• ACTION ITEM:
In the data below, one line contains "(-12, true, 1) := by decide" and a later one contains "with r3 := -2". Print both, with every line between them, exactly and alone.

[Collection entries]

<<<<

/-- 95_test_vectors.md 2.1 to 2.8: rejections, by kind and detail. -/
theorem test_decode_rejects :
    decode Params.default "MOV R1,5".toList = .error (.malformedInstruction "MOV R1,5".toList) ∧
    decode Params.default "MOV R1, 5, 6".toList =
      .error (.malformedInstruction "MOV R1, 5, 6".toList) ∧
    decode Params.default "MOV R1,, 5".toList = .error (.invalidRegister "R1,".toList) ∧
    decode Params.default "MOV R1, R2,".toList = .error (.invalidOperand "R2,".toList) ∧
    decode Params.default "MOV R1, +5".toList = .error (.invalidOperand "+5".toList) ∧
    decode Params.default "DIV R9, 0".toList = .error (.invalidRegister "R9".toList) ∧
    decode Params.default "PRN 5".toList = .error (.invalidRegister "5".toList) ∧
    decode Params.default "JMP R1".toList = .error (.invalidOperand "R1".toList) ∧
    decode Params.default "JMP 4,".toList = .error (.invalidOperand "4,".toList) ∧
    decode Params.default "loop:".toList = .error (.unknownInstruction "loop:".toList) := by
  refine ⟨?_, ?_, ?_, ?_, ?_, ?_, ?_, ?_, ?_, ?_⟩ <;> decide

/-- 95_test_vectors.md 2.1 and 2.6 under `EXTRA_TOKENS = ignore`. -/
theorem test_decode_ignores_extra :
    decode ignoring "MOV R1, 5 6".toList = .ok (.mov .r1 (.lit 5)) ∧
    decode ignoring "HLT now".toList = .ok .hlt := by decide

/-- 30_encoding.md R60: a trailing line feed yields a final blank line, the empty text one. -/
theorem test_split : splitLines "HLT\nPRN R1\n".toList = ["HLT".toList, "PRN R1".toList, []] ∧
    splitLines [] = [[]] := by decide

/-- 41_output_and_halt.md R141 and 95_test_vectors.md 2.4: spellings. -/
theorem test_dec : dec 0 = "0".toList ∧ dec (-2) = "-2".toList ∧
    dec 340282366920938463463374607431768211456 =
      "340282366920938463463374607431768211456".toList := by
  refine ⟨by decide, by decide, by decide⟩

/-! ### Execution: 95_test_vectors.md section 2, one step each -/

theorem test_mov_keeps_carry :
    shows .r1 (oneLine "MOV R1, -5" x0 true) = some (-5, true, 1) := by decide
theorem test_mov_unbounded :
    shows .r1 (oneLine "MOV R1, 123456789012345678901234567890" x0 false) =
      some (123456789012345678901234567890, false, 1) := by decide
theorem test_add_above_limit :
    shows .r1 (oneLine "ADD R1, 11" { x0 with r1 := 245 } false) = some (256, true, 1) := by decide
theorem test_add_at_limit :
    shows .r1 (oneLine "ADD R1, 0" { x0 with r1 := 255 } true) = some (255, false, 1) := by decide
theorem test_sub_negative :
    shows .r1 (oneLine "SUB R1, 6" { x0 with r1 := 5 } false) = some (-1, true, 1) := by decide
theorem test_sub_register :
    shows .r1 (oneLine "SUB R1, R2" { x0 with r2 := -1 } true) = some (1, false, 1) := by decide
/-- 00_scope.md R9 and 93_implementation_defined.md I7: limits an audit corrected, 127 and -1. -/
theorem test_limits_are_parameters :
    let p : Params := { Params.default with addCarryLimit := 127, subCarryLimit := -1 }
    shows .r1 { oneLine "ADD R1, 8" { x0 with r1 := 120 } false with params := p } = some (128, true, 1) ∧
    shows .r1 { oneLine "SUB R1, 1" x0 true with params := p } = some (-1, false, 1) := by decide
theorem test_mul_signs :
    shows .r1 (oneLine "MUL R1, 4" { x0 with r1 := -3 } true) = some (-12, true, 1) := by decide
theorem test_mul_square :
    shows .r1 (oneLine "MUL R1, R1" { x0 with r1 := 18446744073709551616 } false) =
      some (340282366920938463463374607431768211456, false, 1) := by decide
theorem test_div_floor :
    shows .r1 (oneLine "DIV R1, 2" { x0 with r1 := -7 } true) = some (-4, true, 1) := by decide
theorem test_div_zero :
    report (step (oneLine "DIV R1, R2" { x0 with r1 := 5 } false)) =
      some (.lineError 1 .divisionByZero) := by decide
theorem test_prn :
    (after (step (oneLine "PRN R3" { x0 with r3 := -2 } false))).map (·.out) =
      some ["R3 = -2".toList] := by decide
theorem test_hlt :
    (after (step (oneLine "HLT" x0 true))).map (fun t => (t.halted, t.out, t.carry, t.pc)) =
      some (true, ["Program halted.".toList], true, 1) := by decide
theorem test_blank :
    after (step (oneLine "   \t " x0 true)) =
      some { oneLine "   \t " x0 true with pc := 1 } := by decide
theorem test_jmp : (after (step (fourth "JMP 4" false))).map (·.pc) = some 4 := by decide
theorem test_jmp_negative :
    report (step (fourth "JMP -1" false)) = some (.lineError 4 (.jumpTargetNegative (-1))) := by decide
theorem test_jc_taken : (after (step (fourth "jc 2" true))).map (·.pc) = some 2 := by decide
theorem test_jc_not_taken : (after (step (fourth "JC -1" false))).map (·.pc) = some 4 := by decide
/-- 95_test_vectors.md 2.8: decoded though not taken. -/
theorem test_jc_undecodable :
    report (step (fourth "JC x" false)) = some (.lineError 4 (.invalidOperand "x".toList)) := by decide
/-- 95_test_vectors.md S6. -/
theorem test_unknown :
    report (step (oneLine "FOO R1, 1" x0 false)) =
      some (.lineError 1 (.unknownInstruction "FOO".toList)) := by decide

/-- The bytes of `HLT`, the first at bit 0, as a number: decoded, and run first after reset. -/
theorem test_table_word :
    decodeTableWord 24 0x544C48 = some .hlt ∧
    (after (step (State.reset.withFetchWord 24 0x544C48))).map (·.halted) = some true := by decide

/-! ### Witnesses: concrete cases that meet the hypotheses of the statements -/

def stopped : State := { State.reset with halted := true, pc := 1, out := [haltMessage] }
def done : State := { State.reset with pc := 1 }

theorem witness_RunResultJoinsOutput :
    stopped.halted = true ∧ (done.halted = false ∧ done.program.length ≤ done.pc) ∧
    done.out = [] ∧ stopped.out = haltMessage :: [] := by decide

theorem witness_BlankLineIsNoOp :
    State.reset.halted = false ∧ State.reset.fetch = some [] ∧
    (oneLine " " x0 false).fetch = some [' '] ∧ [' '].all isSpace = true := by decide

theorem witness_LineEdgeWhitespaceIgnored :
    [' ', '\t'].all isSpace = true ∧ ['\x0d'].all isSpace = true ∧
    decode Params.default "HLT".toList = .ok .hlt ∧
    decode Params.default "MOV".toList = .error (.malformedInstruction "MOV".toList) := by decide

theorem witness_UnknownOpcodeRaises :
    tokens "FOO R1".toList = "FOO".toList :: ["R1".toList] ∧
    tokens "hlt".toList = "hlt".toList :: [] := by decide

theorem witness_OpcodeCaseIgnored :
    tokens "prn R1".toList = "prn".toList :: ["R1".toList] ∧
    tokens "PRN R1".toList = "PRN".toList :: ["R1".toList] ∧
    asciiUpper "prn".toList = asciiUpper "PRN".toList ∧
    '@' ∉ "abcdefghijklmnopqrstuvwxyz".toList ∧ '`' ∉ "abcdefghijklmnopqrstuvwxyz".toList ∧
    Char.ofNat 0xE9 ∉ "abcdefghijklmnopqrstuvwxyz".toList := by decide

/-- One token short, one too many under each parameter, and exactly enough. -/
theorem witness_TokenCountDecides :
    (tokens "MOV R1".toList = "MOV".toList :: ["R1".toList] ∧
      asciiUpper "MOV".toList = Opcode.mov.name ∧ 1 + 1 < Opcode.mov.arity) ∧
    (tokens "HLT x".toList = "HLT".toList :: ["x".toList] ∧
      Opcode.hlt.arity < 1 + 1 ∧ Params.default.extraTokens = .fault) ∧
    (ignoring.extraTokens = .ignore ∧ Opcode.hlt.arity ≤ 1 + 1 ∧
      tokens "HLT".toList = "HLT".toList :: (["x".toList].take (Opcode.hlt.arity - 1))) ∧
    (tokens "PRN R1".toList = "PRN".toList :: ["R1".toList] ∧ Opcode.prn.arity ≤ 1 + 1) := by decide

theorem witness_CommaIsOptional : Opcode.mov.arity = 3 ∧ Opcode.div.arity = 3 := by decide

theorem witness_RegisterOperandStripsOneComma :
    (∀ r : Reg, "R1,,".toList ≠ r.name ∧ "R1,,".toList ≠ r.name ++ [',']) ∧
    "R1,,".toList = "R1,".toList ++ [','] ∧
    (∀ r : Reg, "5".toList ≠ r.name ∧ "5".toList ≠ r.name ++ [',']) ∧
    (∀ n : Text, "5".toList ≠ n ++ [',']) := by
  refine ⟨fun r => by cases r <;> decide, by decide, fun r => by cases r <;> decide, fun n h => ?_⟩
  have := congrArg List.getLast? h
  simp at this

theorem witness_ValueOperandResolves :
    (∀ r : Reg, "-0".toList ≠ r.name) ∧ parseLit "-0".toList = some 0 ∧
    (∀ r : Reg, "R5".toList ≠ r.name) ∧ parseLit "R5".toList = none := by
  refine ⟨fun r => by cases r <;> decide, by decide, fun r => by cases r <;> decide, by decide⟩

>>>>

• SOLUTION FOR THIS TASK:
    shows .r1 (oneLine "MUL R1, 4" { x0 with r1 := -3 } true) = some (-12, true, 1) := by decide
theorem test_mul_square :
    shows .r1 (oneLine "MUL R1, R1" { x0 with r1 := 18446744073709551616 } false) =
      some (340282366920938463463374607431768211456, false, 1) := by decide
theorem test_div_floor :
    shows .r1 (oneLine "DIV R1, 2" { x0 with r1 := -7 } true) = some (-4, true, 1) := by decide
theorem test_div_zero :
    report (step (oneLine "DIV R1, R2" { x0 with r1 := 5 } false)) =
      some (.lineError 1 .divisionByZero) := by decide
theorem test_prn :
    (after (step (oneLine "PRN R3" { x0 with r3 := -2 } false))).map (·.out) =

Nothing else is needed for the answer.